WHAT IS NEEDED:
Scan the entries below and return each line that contains "Option".
**** INPUT DATA ****
-- ==== Sys2Proof/Machine/Pulse.lean ====
section
/-! DEFINITION. One fabric pulse and the turn end (03_strands_turns, 05_window_timing R111 to R119, 06_cisterns R128,
08_leat_network R198 to R202, 11_lanes_gwynior R283, 12_host_ports R307 to R309). -/
namespace Sys2Proof.Machine

/-! ### Sampling points -/

/-- The value of a driver's wire where a block samples it (02 R44, R45). -/
def State.tap (s : State) (wrong : List Nat) (hank n : Nat) : Bool :=
  s.settle (hank * 96 + n) (s.sig wrong (.drv hank n))

/-- A number on taps, least significant first. -/
def bitsNat (l : List Bool) : Nat := l.foldr (fun b a => (if b then 1 else 0) + 2 * a) 0

def State.taps (s : State) (wrong : List Nat) (hank lo k : Nat) : Nat :=
  bitsNat ((List.range k).map fun i => s.tap wrong hank (lo + i))

/-! ### Knots (03 R53, R57) -/

/-- Knots of running plots whose latches of the current strand are not all zero. -/
def State.liveKnots (s : State) : List Nat :=
  (s.fab.latch.filter fun e => decide (e.1 % 8 = s.win.strand) && s.plotRuns (e.1 / 32768)).map (·.1 / 8)

/-- The D source of a flip-flop (02 R32, 03 R57): b is 120 for QA, 128 for QB. -/
def State.dValue (s : State) (wrong : List Nat) (knot b : Nat) : Bool :=
  let w := s.fab.latchAt knot s.win.strand
  s.settle (2 ^ 31 + 4 * knot + (if b = 120 then 0 else 1)) (match w.toNat >>> b % 4 with
    | 0 => s.sig wrong (.out knot)
    | 1 => s.sig wrong (.half knot)
    | 2 => s.source wrong (s.sig wrong) (knot / 16) (kSelect w 4)
    | _ => s.source wrong (s.sig wrong) (knot / 16) (kSelect w 5))

/-- Hanks of running plots that may drive a wire in this strand, or did so last. -/
def State.liveHanks (s : State) : List Nat :=
  let old : List (Nat × Bool) := s.fab.last.filter fun e => decide (e.1 % 8 = s.win.strand) && s.plotRuns (e.1 / 8 / 96 / 256)
  ((s.liveKnots.map (· / 16)) ++ old.map fun (e : Nat × Bool) => e.1 / 8 / 96).eraseDups

/-- End of the pulse in the knots: ferry latches load, pending values are taken, and what the wires carried is kept for a
border (03 R53, R57, 10 R251). -/
def State.pulseKnots (wrong : List Nat) (s : State) : State :=
  let t := s.win.strand
  let ks := s.liveKnots
  let loads (bit : Nat) (g : Nat → Sig) (p : Nat) : List (Nat × Bool) :=
    (ks.filter fun k => (s.fab.latchAt k t).getLsbD bit).map fun k => (k, s.settle (2 ^ 31 + 4 * k + p) (s.sig wrong (g k)))
  let pend (b : Nat) : List (Nat × Option Bool) :=
    (ks.filter fun k => kInUse (s.fab.latchAt k t) b).map fun k => (k * 8 + t, some (s.dValue wrong k b))
  let hs := s.liveHanks
  let wires := hs.flatMap fun h => (List.range 96).map fun n => ((h * 96 + n) * 8 + t, s.tap wrong h n)
  let carries := (hs.filter fun h => h / 16 % 16 = 15).map fun h =>
    (h * 8 + t, s.settle (2 ^ 32 + h) (s.sig wrong (.cout (h * 16 + 15))))
  s.modFab fun f =>
    { f with
      ferryOut := tsetAll false f.ferryOut (loads 116 .out 2)
      ferryHalf := tsetAll false f.ferryHalf (loads 117 .half 3)
      pendA := tsetAll none f.pendA (pend 120)
      pendB := tsetAll none f.pendB (pend 128)
      last := tsetAll false f.last wires
      lastCarry := tsetAll false f.lastCarry carries }

/-! ### Cisterns (06 R128, R129, R139) -/

/-- Data and mask of a write, by row (06 R122, R125). -/
def cstWrites (ratio a d : Nat) : List (Nat × Word18 × Word18) :=
  match ratio with
  | 0 => [(a, BitVec.ofNat 18 d, BitVec.allOnes 18)]
  | 1 => [(a / 2, BitVec.ofNat 18 (d % 512 * 512 ^ (a % 2)), BitVec.ofNat 18 (511 * 512 ^ (a % 2)))]
  | 2 => (List.range 2).map fun k => (2 * a + k, BitVec.ofNat 18 (d >>> (18 * k)), BitVec.allOnes 18)
  | _ => (List.range 4).map fun k => (4 * a + k, BitVec.ofNat 18 (d >>> (18 * k)), BitVec.allOnes 18)

/-- The accesses of one port of a cistern in the pulse. -/
def State.portAccs (s : State) (wrong : List Nat) (i : Nat) (portB : Bool) : List PortAcc :=
  let cfg := s.cstCfg i
  let ratio := cstRatio cfg
  let h1 := cstHank i (if portB then 2 else 0)
  let h2 := cstHank i (if portB then 3 else 1)
  let req := if portB then 1 else 0
  if !cstActive cfg portB s.win.strand || !s.tap wrong h1 12 then []
  else
    let we := s.tap wrong h1 13
    let write := if ratio < 2 then we else !portB && we
    let a := cstEff cfg portB s.win.strand (s.taps wrong h1 0 (cstAddrBits ratio))
    if write then
      if !s.fab.weFree then []
      else
        let d := s.taps wrong h1 16 36 + 2 ^ 36 * s.taps wrong h2 16 36
        (cstWrites ratio a d).map fun w => { cistern := i, row := w.1, req := req, write := some w.2 }
    else if 2 ≤ ratio ∧ !portB then []
    else (cstRows ratio a).map fun r => { cistern := i, row := r, req := req, write := none }

/-- The fabric's accesses of the pulse, port A before port B in each cistern. -/
def State.fabricAccs (s : State) (wrong : List Nat) : List PortAcc :=
  (tkeys s.cst.cfg).flatMap fun i =>
    if s.plotRuns (cstPlot i) then s.portAccs wrong i false ++ s.portAccs wrong i true else []

/-! ### Promises (05 R111 to R116) -/

/-- Low 13 bits of P0 of code 0x0204 (13 R325). -/
def LateSrc.code : LateSrc → Nat
  | .offtake n => 16 * n
  | .fallback p => 1 + 16 * p
  | .ioBank b => 2 + 16 * b

/-- A promise is raised to λ + 1: logged once for each source (05 R115). -/
def State.promiseRaised (src : LateSrc) (old new : Nat) (s : State) : State :=
  if s.win.raised.contains src then s
  else ((s.log 0x0207 false false (w32 src.code) (w32 old) (w32 new)).winEvt 7).modWin fun w =>
    { w with raised := w.raised ++ [src] }

/-- Units of free write queue that an offtake needs (08 R201). -/
def State.wqNeed (s : State) : Nat := min 256 (s.fab.turnLen * (s.win.lead.toNat + 1))

def NodeRec.wqFree (x : NodeRec) : Nat := 256 - x.wq.length

/-- Input samples of a bank whose due point is strand 0 of a turn and which have not reached the Tier (05 R111, R113). -/
def State.inputMissing (s : State) (b turn : Nat) : Bool :=
  s.bankLive b && !s.bankFree b && (tget s.io.samples [] b).any fun v => decide (v.turn + s.inEff = turn) && !v.here

/-- Deliveries due at a pulse that are not complete (05 R111, R113, 08 R200, R201, 04 R86). -/
def State.lateAt (s : State) (p : Nat) : List LateSrc :=
  let now := s.pulseNo
  let otk := (s.leat.node.filter fun e =>
      decide (e.1 < 320) && s.plotRuns (hostPlot e.1) &&
      ((e.2.schedule now).any (fun r => decide (r.2 ≤ p) && decide (p < r.2 + r.1.units) && r.1.data.isNone)
        || (e.2.wqDue.contains p && decide (e.2.wqFree < s.wqNeed)))).map fun e => LateSrc.offtake e.1
  let fb := if p % s.fab.turnLen ≠ 0 then [] else
    ((tkeys (s.spl.chan.filter fun e => e.2.st = .fallback)).filter fun c =>
      s.spl.fallbackMissing c (s.chanF c) (p / s.fab.turnLen)).map fun c => LateSrc.fallback (pairPath (chanPair c))
  let inp := if p % s.fab.turnLen ≠ 0 then [] else
    ((List.range 20).filter fun b => s.inputMissing b (p / s.fab.turnLen)).map LateSrc.ioBank
  otk ++ fb.eraseDups ++ inp

def State.devBit (s : State) : W32 := 1#32 <<< s.lnk.devNum.toNat

/-- A stall notice of this device for a due point (05 R114). -/
def State.raiseNotice (d : Due) (srcs : List LateSrc) (s : State) : State :=
  if srcs.isEmpty then s
  else
    let s := s.mergeNotice d false s.devBit
    s.modWin fun w => { w with notices := w.notices.map fun n =>
      if n.due = d then { n with srcs := (n.srcs ++ srcs).eraseDups } else n }

/-- Due points named by this device are resumed when their deliveries are complete (05 R116). -/
def State.resumeOwn (s : State) : State :=
  s.modWin fun w => { w with notices := w.notices.map fun n =>
    if n.notice &&& s.devBit ≠ 0 ∧ n.resume &&& s.devBit = 0 ∧ (s.lateAt (n.due.turn * s.fab.turnLen + n.due.strand)).isEmpty
    then { n with resume := n.resume ||| s.devBit } else n }

/-- The notice that names the coming pulse. -/
def State.noticeNow (s : State) : Option Notice :=
  s.win.notices.find? fun n => n.due = ⟨s.win.turnCount, s.win.strand⟩

/-- The fabric is to stall before the coming pulse, or may not leave its stall: a delivery is not complete, a notice that names the
point has no resume, or the stall of a named point has not been taken at all, which every device takes even where the
delivery has completed since (05 R113, R114, R116). -/
def State.mustStall (s : State) : Bool :=
  !(s.lateAt s.pulseNo).isEmpty ||
  match s.noticeNow with
  | some n => n.notice &&& ~~~n.resume ≠ 0 || (n.notice ≠ 0 && !n.taken)
  | none => false

/-- A late event (05 R113, R120). -/
def State.logLate (src : LateSrc) (pulses : Nat) (s : State) : State :=
  ((s.log 0x0204 false false (w32 src.code) (w32 pulses) 0).winEvt 4).modWin fun w => { w with lateCnt := satInc w.lateCnt }

/-- The stall ends: its late events carry the stamp of the due point (05 R113, R116). -/
def State.endStall (s : State) : State :=
  match s.win.stall with
  | none => s
  | some x =>
    let s := s.modWin fun w => { w with stall := none }
    x.srcs.foldl (fun s src => s.logLate src x.pulses) s

/-- The fabric stalls: who is late is noted at once (05 R113, R114). -/
def State.beginStall (s : State) : State :=
  let own := match s.noticeNow with | some n => n.srcs | none => []
  let srcs := (own ++ s.lateAt s.pulseNo).eraseDups
  s.modWin fun w =>
    { w with
      stall := some { due := ⟨w.turnCount, w.strand⟩, srcs := srcs }
      notices := w.notices.map fun n => if n.due = ⟨w.turnCount, w.strand⟩ then { n with taken := true } else n }

/-- One pulse period is held by a stall; a service access that was to take port B's place in the pulse takes place in the period (06
R135). -/
def State.heldPulse (s : State) : State :=
  (s.cstPulseEnd []).modWin fun w =>
    { w with
      stallNow := satInc w.stallNow
      stall := w.stall.map fun x => { x with pulses := x.pulses + 1 } }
****
TASK OUTPUT:
  let pend (b : Nat) : List (Nat × Option Bool) :=
def State.noticeNow (s : State) : Option Notice :=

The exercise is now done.